The purpose of this project work is based on the relative performance of monetary policy in the Nigerian economy. This work discussed the meaning of monetary policy is as combination of measures designed to regulate the value, supply and cost of money in an economy in consonance with the expected value of economies activities. The study shows further, the aims and objectives of monetary policy which includes price stability, maintenance of balance of payment equilibrium, promotion of employment, tackling inflation, output growth and sustainable development. The literature review shed more light on conceptual and evolutionary framework of monetary policy in Nigeria, review of monetary policy before and offer the structural adjustment programme (SAP), and appraisal of the performance of monetary policy in Nigeria were thoroughly discussed. also appropriate measures for managing inflation in the economy were also suggested from the research instruments and techniques, if was observed that there are leakages in velocity of money through corrupt practices in the system and diabolic means of creating cash flow which causes inflation, multiplicity of unemployment and low output growth. The research work, also showed the interplay between the gross domestic product (GDP) and other monetary policy variables (real exchange rate, real interest rate, money supply and liquidity ratio), and their respective contribution to the economy. In conclusion this project suggests total means of curling corruption using the various law enforcements in the country.
1.0 INTRODUCTION
1.1 BACKGROUND OF THE STUDY
For most economies, the objectives of monetary policy include price stability, maintenance of balance of payments equilibrium, promotion of employment and output growth, sustainable development. These objectives are necessary for the attainment of internal and external balance, and the promotion of long run economic growth.

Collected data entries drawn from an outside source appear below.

theorem State.modeReqWrite_keeps {s0 s : State} (m : Nat) (set restore : Bool) (h : Keeps s0 s) : Keeps s0 (State.modeReqWrite s m set restore).1 := by
  unfold State.modeReqWrite
  with_reducible repeat' first
    | assumption | apply State.modeRequest_keeps | apply State.hlmRestore_keeps | apply State.modHlm_keeps
    | apply State.set1_keeps | refine Keeps.ite (fun _ => ?_) (fun _ => ?_) | refine Keeps.ite1 (fun _ => ?_) (fun _ => ?_)
    | split | extract_lets | exact Keeps.field h | refine Keeps.field ?_ | intro _ | dsimp only

theorem State.hlmCtrl_keeps {s0 s : State} (v : Nat) (h : Keeps s0 s) : Keeps s0 (State.hlmCtrl s v).1 := by
  unfold State.hlmCtrl
  with_reducible repeat' first
    | assumption | apply State.hlmRun_keeps | apply State.wrAll_keeps | refine Keeps.ofPair (by assumption) ?_
    | refine Keeps.ite (fun _ => ?_) (fun _ => ?_) | refine Keeps.ite1 (fun _ => ?_) (fun _ => ?_) | split | extract_lets
    | dsimp only

theorem State.writeHlm_keeps {s0 s : State} (l : RegLoc) (v : Nat) (h : Keeps s0 s) : Keeps s0 (State.writeHlm s l v).1 := by
  unfold State.writeHlm
  with_reducible repeat' first
    | assumption | apply State.modeReqWrite_keeps | apply State.hlmCtrl_keeps | apply State.modHlm_keeps
    | apply State.wrReg_keeps | apply State.set1_keeps | refine Keeps.ite (fun _ => ?_) (fun _ => ?_)
    | refine Keeps.ite1 (fun _ => ?_) (fun _ => ?_) | split | extract_lets | exact Keeps.field h | refine Keeps.field ?_
    | intro _ | dsimp only

end Sys2Proof.Machine
end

The importance of price stability derives from the harmful effect of price volatility which undermines the objectives. This is indeed a general consensus that domestic price fluctuations undermines the role of monetary values as a store of value, and frustrate investments and growth.
Ajayi and Ojo (1981) and fisher (1993), empirical states on inflation, growth and productivity have confirmed the long run inverse relationship between inflation and growth. When decomposed into its components, that is growth due to capital accumulation, productivity growth, and the growth rate of the labour force, the negative association between inflation and growth has been traced to the strong negative relationship between it and capital accumulation as well as productivity growth respectively. The importance of these empirical findings is that stable prices are essential for growth due to capital accumulation, productivity growth, and the growth rate of the labour force, the negative association between inflation and growth has been traced to the strong negative relationship between it and capital accumulation as well as productivity growth.